DIRECTIONS FOR THIS TASK — What appears from the first line of the records below through the line containing "Sys2Proof.Machine.execCpy o s" must be reproduced verbatim.

+===+

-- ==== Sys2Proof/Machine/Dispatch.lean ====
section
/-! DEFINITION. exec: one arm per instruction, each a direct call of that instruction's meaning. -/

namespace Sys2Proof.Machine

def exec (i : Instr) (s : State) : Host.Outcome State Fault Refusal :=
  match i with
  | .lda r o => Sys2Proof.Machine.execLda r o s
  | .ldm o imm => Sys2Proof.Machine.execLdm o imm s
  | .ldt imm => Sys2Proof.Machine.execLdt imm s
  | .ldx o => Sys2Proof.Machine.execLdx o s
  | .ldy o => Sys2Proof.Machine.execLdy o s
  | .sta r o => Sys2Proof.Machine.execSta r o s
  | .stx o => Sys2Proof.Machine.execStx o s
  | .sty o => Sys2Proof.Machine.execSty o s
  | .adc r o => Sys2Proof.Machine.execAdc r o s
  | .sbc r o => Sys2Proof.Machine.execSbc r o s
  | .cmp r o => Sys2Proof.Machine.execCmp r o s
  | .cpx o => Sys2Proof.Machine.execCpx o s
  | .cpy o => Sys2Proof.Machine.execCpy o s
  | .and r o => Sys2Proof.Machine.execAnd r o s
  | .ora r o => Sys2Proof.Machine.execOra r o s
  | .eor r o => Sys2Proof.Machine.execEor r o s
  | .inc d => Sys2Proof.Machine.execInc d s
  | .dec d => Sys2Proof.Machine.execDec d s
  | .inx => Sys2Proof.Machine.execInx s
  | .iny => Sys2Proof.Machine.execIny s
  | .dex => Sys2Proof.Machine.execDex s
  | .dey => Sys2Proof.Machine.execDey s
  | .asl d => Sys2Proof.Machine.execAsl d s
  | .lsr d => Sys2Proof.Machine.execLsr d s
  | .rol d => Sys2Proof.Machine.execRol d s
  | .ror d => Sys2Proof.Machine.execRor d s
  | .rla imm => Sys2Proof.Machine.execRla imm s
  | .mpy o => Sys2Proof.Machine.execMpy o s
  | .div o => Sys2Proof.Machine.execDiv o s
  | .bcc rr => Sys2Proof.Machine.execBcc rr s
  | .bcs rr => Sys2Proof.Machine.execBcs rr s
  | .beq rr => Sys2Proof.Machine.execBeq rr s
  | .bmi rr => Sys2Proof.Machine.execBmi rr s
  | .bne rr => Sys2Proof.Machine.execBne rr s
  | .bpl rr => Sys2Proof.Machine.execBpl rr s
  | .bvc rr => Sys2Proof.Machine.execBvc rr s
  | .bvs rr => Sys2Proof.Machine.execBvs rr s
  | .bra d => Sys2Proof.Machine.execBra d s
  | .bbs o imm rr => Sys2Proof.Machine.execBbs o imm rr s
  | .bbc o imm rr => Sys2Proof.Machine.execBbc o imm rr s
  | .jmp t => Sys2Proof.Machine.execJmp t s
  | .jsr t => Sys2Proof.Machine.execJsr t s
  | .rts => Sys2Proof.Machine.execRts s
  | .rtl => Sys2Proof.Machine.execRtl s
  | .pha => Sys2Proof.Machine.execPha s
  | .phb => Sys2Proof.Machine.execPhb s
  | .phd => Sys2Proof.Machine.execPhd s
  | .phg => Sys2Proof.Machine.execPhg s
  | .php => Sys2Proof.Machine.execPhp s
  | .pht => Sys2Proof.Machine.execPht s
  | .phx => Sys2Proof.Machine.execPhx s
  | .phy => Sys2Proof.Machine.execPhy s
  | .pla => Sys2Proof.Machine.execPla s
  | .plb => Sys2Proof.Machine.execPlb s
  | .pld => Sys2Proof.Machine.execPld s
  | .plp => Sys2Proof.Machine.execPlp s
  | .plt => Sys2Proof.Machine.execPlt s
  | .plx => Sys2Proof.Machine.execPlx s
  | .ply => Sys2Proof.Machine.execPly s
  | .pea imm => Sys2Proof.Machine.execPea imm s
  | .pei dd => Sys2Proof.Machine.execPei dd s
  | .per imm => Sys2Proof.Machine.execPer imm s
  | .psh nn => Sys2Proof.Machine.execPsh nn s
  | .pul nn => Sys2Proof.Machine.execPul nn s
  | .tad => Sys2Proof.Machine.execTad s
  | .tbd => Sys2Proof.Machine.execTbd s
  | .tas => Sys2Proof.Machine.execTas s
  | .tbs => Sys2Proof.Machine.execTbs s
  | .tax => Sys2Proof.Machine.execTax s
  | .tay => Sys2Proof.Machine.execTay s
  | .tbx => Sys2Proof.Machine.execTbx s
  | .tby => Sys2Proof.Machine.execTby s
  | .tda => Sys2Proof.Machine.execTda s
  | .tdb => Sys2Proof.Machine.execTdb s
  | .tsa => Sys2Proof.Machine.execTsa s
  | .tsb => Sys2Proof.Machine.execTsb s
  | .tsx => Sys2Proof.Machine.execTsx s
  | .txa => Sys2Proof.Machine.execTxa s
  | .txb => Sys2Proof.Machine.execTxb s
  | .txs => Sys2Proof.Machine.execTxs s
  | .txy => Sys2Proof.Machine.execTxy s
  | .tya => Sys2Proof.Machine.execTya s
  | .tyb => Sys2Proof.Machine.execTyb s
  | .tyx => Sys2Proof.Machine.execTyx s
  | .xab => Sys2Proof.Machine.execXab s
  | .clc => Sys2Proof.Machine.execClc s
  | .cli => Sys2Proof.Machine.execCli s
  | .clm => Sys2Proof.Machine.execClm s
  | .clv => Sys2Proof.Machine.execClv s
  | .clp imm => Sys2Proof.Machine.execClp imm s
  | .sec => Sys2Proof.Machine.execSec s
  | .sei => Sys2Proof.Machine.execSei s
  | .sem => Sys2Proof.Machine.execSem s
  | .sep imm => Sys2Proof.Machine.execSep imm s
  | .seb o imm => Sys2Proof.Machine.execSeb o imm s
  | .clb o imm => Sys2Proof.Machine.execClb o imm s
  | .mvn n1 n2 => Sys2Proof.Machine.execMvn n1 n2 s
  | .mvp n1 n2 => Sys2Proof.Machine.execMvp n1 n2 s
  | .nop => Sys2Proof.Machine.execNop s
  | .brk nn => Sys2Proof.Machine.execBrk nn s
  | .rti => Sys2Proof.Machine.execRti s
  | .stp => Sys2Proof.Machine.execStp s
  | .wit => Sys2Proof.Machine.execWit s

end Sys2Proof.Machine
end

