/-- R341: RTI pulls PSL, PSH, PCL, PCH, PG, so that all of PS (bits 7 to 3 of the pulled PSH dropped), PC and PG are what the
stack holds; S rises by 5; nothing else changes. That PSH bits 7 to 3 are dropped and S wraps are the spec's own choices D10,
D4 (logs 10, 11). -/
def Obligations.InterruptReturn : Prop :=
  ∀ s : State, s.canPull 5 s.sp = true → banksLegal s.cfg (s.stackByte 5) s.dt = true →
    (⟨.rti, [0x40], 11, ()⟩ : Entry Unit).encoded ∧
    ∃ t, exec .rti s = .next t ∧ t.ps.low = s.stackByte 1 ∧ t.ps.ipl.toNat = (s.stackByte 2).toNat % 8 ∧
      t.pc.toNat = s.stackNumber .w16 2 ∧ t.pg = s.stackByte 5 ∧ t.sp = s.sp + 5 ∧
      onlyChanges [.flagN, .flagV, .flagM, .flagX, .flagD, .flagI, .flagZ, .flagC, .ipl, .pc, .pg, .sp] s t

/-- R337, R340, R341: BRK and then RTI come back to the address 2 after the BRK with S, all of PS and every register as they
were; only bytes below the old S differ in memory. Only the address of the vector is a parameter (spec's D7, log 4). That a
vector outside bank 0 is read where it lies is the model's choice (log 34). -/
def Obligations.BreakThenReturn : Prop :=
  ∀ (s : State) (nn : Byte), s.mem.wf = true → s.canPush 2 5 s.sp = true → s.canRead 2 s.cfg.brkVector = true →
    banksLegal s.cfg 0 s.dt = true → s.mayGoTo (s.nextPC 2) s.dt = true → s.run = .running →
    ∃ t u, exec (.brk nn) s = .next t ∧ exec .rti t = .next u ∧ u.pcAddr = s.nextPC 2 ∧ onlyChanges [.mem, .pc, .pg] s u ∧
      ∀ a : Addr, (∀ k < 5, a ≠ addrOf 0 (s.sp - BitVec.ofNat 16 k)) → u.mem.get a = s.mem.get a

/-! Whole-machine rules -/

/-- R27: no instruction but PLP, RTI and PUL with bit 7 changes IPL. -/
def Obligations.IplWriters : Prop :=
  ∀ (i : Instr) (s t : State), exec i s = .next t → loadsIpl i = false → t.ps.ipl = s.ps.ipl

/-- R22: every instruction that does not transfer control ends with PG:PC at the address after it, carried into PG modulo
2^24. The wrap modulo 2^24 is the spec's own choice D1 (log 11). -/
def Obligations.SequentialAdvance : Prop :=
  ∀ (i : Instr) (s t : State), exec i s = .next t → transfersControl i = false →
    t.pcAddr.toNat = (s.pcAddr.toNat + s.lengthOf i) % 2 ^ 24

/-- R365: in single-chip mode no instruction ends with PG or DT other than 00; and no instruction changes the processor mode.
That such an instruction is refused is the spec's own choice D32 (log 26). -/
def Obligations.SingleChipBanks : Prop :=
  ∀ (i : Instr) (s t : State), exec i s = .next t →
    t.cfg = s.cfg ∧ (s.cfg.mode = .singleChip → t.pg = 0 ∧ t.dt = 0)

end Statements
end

+===+

EXERCISE SOLUTION —
-- ==== Sys2Proof/Machine/Dispatch.lean ====
section
/-! DEFINITION. exec: one arm per instruction, each a direct call of that instruction's meaning. -/

namespace Sys2Proof.Machine

def exec (i : Instr) (s : State) : Host.Outcome State Fault Refusal :=
  match i with
  | .lda r o => Sys2Proof.Machine.execLda r o s
  | .ldm o imm => Sys2Proof.Machine.execLdm o imm s
  | .ldt imm => Sys2Proof.Machine.execLdt imm s
  | .ldx o => Sys2Proof.Machine.execLdx o s
  | .ldy o => Sys2Proof.Machine.execLdy o s
  | .sta r o => Sys2Proof.Machine.execSta r o s
  | .stx o => Sys2Proof.Machine.execStx o s
  | .sty o => Sys2Proof.Machine.execSty o s
  | .adc r o => Sys2Proof.Machine.execAdc r o s
  | .sbc r o => Sys2Proof.Machine.execSbc r o s
  | .cmp r o => Sys2Proof.Machine.execCmp r o s
  | .cpx o => Sys2Proof.Machine.execCpx o s
  | .cpy o => Sys2Proof.Machine.execCpy o s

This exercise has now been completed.